Indexes are one of the most important part of database optimization, especially for large and growing database tables. They work in very similar way to index in a book – just imagine massive address book, with thousands pages but no index. Searching this book for specific address is nearly impossible without index.
When query is ran against SQL Server database, Query Optimizer analyses all available indexes for tables involved, and creates most efficient execution plan to run statement. SQL Server reads data in 8KB pages, so if table is small enough to fit on one or two pages, there is no need for an index at all, as SQL Server will only have to make one or two read operations. This operation is called Full Table Scan and for small table it is the most efficient way of pulling the data out. On the other hand, if table has 1,000,000 records and size of row allows reading only 50 rows per page, number of read operations rises to 20,000. That clearly will take a lot of time and this is where indexes come into play. Indexes can massively improve SQL query, however is worth mentioning, that it does not come for free – indexes can take a lot of storage. When index is involved in selecting data from table, this operation is called Index Seek. In general we can distinguish two types of indexes: clustered and non-clustered.

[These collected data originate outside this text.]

-- ==== Sys2Proof/WellFormed.lean ====
section
/-! DEFINITION. The checks on instructions. A pair of numbers is the small value type of 10_state.md
R16 and 30_encoding.md R50, before it is known to fit a cell: its opcode must have a mnemonic (R55) and
its operand must fit eight bits (R65). An `Instr` meets both by its type; what it can still break is
that an operand used as an address lies in 0..127 (20_memory.md R31). -/

namespace Sys2Proof

/-- The pair `(opcode, operand)` of R16 as plain numbers. -/
structure RawInstr where
  opcode : Nat
  operand : Nat
deriving DecidableEq, Repr

/-- The opcode index has a mnemonic: 0 to 15 and 18 (R53, R55). -/
def RawInstr.opcodeNamed (r : RawInstr) : Bool :=
  decide (r.opcode ≤ 15) || decide (r.opcode = 18)

/-- The operand fits its field, 0 to 255 (R50, R65). -/
def RawInstr.operandFits (r : RawInstr) : Bool :=
  decide (r.operand ≤ Config.operandMax)

/-- The pair stands for an instruction. -/
def RawInstr.wellFormed (r : RawInstr) : Bool :=
  r.opcodeNamed && r.operandFits

/-- The operand, where the instruction uses it as an address (R52 (b)): a data address or a jump
target. For `jc` it is the target of the taken jump. -/
def Instr.addressOperand : Instr → Option Byte
  | .lda n => some n
  | .sta n => some n
  | .add n => some n
  | .sub n => some n
  | .jmp n => some n
  | .cmpe n => some n
  | .jc n => some n
  | .cmpgr n => some n
  | .cmple n => some n
  | .and n => some n
  | .data _ => none
  | .hlt _ => none
  | .print _ => none
  | .sleep _ => none
  | .ldc _ => none
  | .neg _ => none
  | .pout _ => none

/-- What a program must respect of its operands (70_reset_and_hazards.md R156 (e)): an address lies in
0..127. -/
def Instr.wellFormed (i : Instr) : Bool :=
  match i.addressOperand with
  | some n => decide (n.toNat ≤ Config.addrMax)
  | none => true

end Sys2Proof
end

This index assumes that data in a table is physically sorted in specific order. This means that when new row is inserted, it physically goes to the place determined by index, allowing data after new row to be moved to next page if required. The table can only have one clustered index. This index is specifically useful if we use BETWEEN statement in WHERE clause of our statement (i.e. SELECT * FROM Table WHERE Col1 BETWEEN ‘A’ AND ‘Z’).
When this type of index is used logical order of index does not match physical order of data stored on the disk. Index plays a role of “pointer to row”, allowing faster access to the row that is requested.
A non-clustered index is a special type of index in which the logical order of the index does not match the physical stored order of the rows on disk. The leaf node of a non-clustered index does not consist of the data pages. Instead, the leaf nodes contain index rows. This type of index works best when used having = in WHERE clause (i.e. SELECT * FROM Table WHERE Col1 = ‘A’) or if the column is used in JOIN.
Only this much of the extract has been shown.